/-- R206, R213: the word at `pc` that decodes to `i` is fetched in this cycle, decoded in the next against the register file
of that cycle, and the step after that is exec of `i`, where nothing redirects or stalls in between. -/
def Obligations.FetchedInstructionExecutesTwoCyclesLater : Prop :=
  ∀ (s t u : State) (i : Instr),
    progInstr s.cfg s.pc = some i →
    s.running = true → takenTarget s = none → hazard s = false → step s = .next t →
    t.running = true → takenTarget t = none → hazard t = false → step t = .next u →
    u.running = true →
      t.ifid = some ⟨s.pc, i⟩ ∧ t.pc = s.pc + 1 ∧ u.idex = some (capture u.regs s.pc i) ∧ step u = exec i u

/-- R39, R44: no step changes a parameter of the run. -/
def Obligations.ParametersNeverChange : Prop :=
  ∀ s t : State, step s = .next t → t.cfg = s.cfg

/-- R40, R41: a cycle adds one to `cycles`, which never exceeds the cap, and one to `retired` exactly where MEM/WB is
occupied, whatever the opcode. -/
def Obligations.CountersAdvance : Prop :=
  ∀ s t : State, s.running = true → step s = .next t →
    t.cycles = s.cycles + 1 ∧ t.cycles ≤ s.cfg.maxCycles ∧
    t.retired = s.retired + (if s.memwb.isSome then 1 else 0)

/-- R195: the WB step of every cycle. -/
def Obligations.WriteBackStep : Prop :=
  ∀ s t : State, s.running = true → step s = .next t →
    (s.memwb = none →
      (∀ r, t.reg r = if r = 0 then 0 else s.reg r) ∧ t.ports = s.ports ∧ t.outLog = s.outLog ∧ t.retired = s.retired) ∧
    (∀ w, s.memwb = some w →
      t.retired = s.retired + 1 ∧
      (∀ f, w.instr = .add f ∨ w.instr = .sub f ∨ w.instr = .load f ∨ w.instr = .set f →
        (∀ r, t.reg r = if r = 0 then 0 else if r = f.rd then w.res else s.reg r) ∧
        t.ports = s.ports ∧ t.outLog = s.outLog) ∧
      (∀ f, w.instr = .out f →
        (∀ r, t.reg r = if r = 0 then 0 else s.reg r) ∧
        ∃ k : Nat, f.imm.toInt = k ∧ k < s.cfg.nPorts ∧ t.ports = s.ports.set k w.res ∧
          t.outLog = s.outLog ++ [⟨s.cycles + 1, k, w.res⟩]) ∧
      (∀ f, w.instr = .store f ∨ w.instr = .beq f ∨ w.instr = .jump f ∨ w.instr = .nop f →
        (∀ r, t.reg r = if r = 0 then 0 else s.reg r) ∧ t.ports = s.ports ∧ t.outLog = s.outLog))

/-- R198: the MEM step of every cycle, over the access primitives of R63 and R64. -/
def Obligations.MemoryStep : Prop :=
  ∀ s t : State, s.running = true → step s = .next t →
    (s.exmem = none → t.mem = s.mem ∧ t.memwb = none) ∧
    (∀ m, s.exmem = some m →
      (∀ f, m.instr = .load f →
        t.mem = s.mem ∧
        ∃ v, memRead s.cfg.memWords s.mem m.alu = .next v ∧ t.memwb = some ⟨m.pc, m.instr, v⟩) ∧
      (∀ f, m.instr = .store f →
        memWrite s.cfg.memWords s.mem m.alu m.sv = .next t.mem ∧ t.memwb = some ⟨m.pc, m.instr, m.alu⟩) ∧
      (isLoad m.instr = false → isStore m.instr = false →
        t.mem = s.mem ∧ t.memwb = some ⟨m.pc, m.instr, m.alu⟩))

++++++++++++++++++++

• **EXERCISE GOAL**: Copy out, from the material above, each line where the word "exmem" is present.

• **YOUR SOLUTION**:
    (s.exmem = none → t.mem = s.mem ∧ t.memwb = none) ∧
    (∀ m, s.exmem = some m →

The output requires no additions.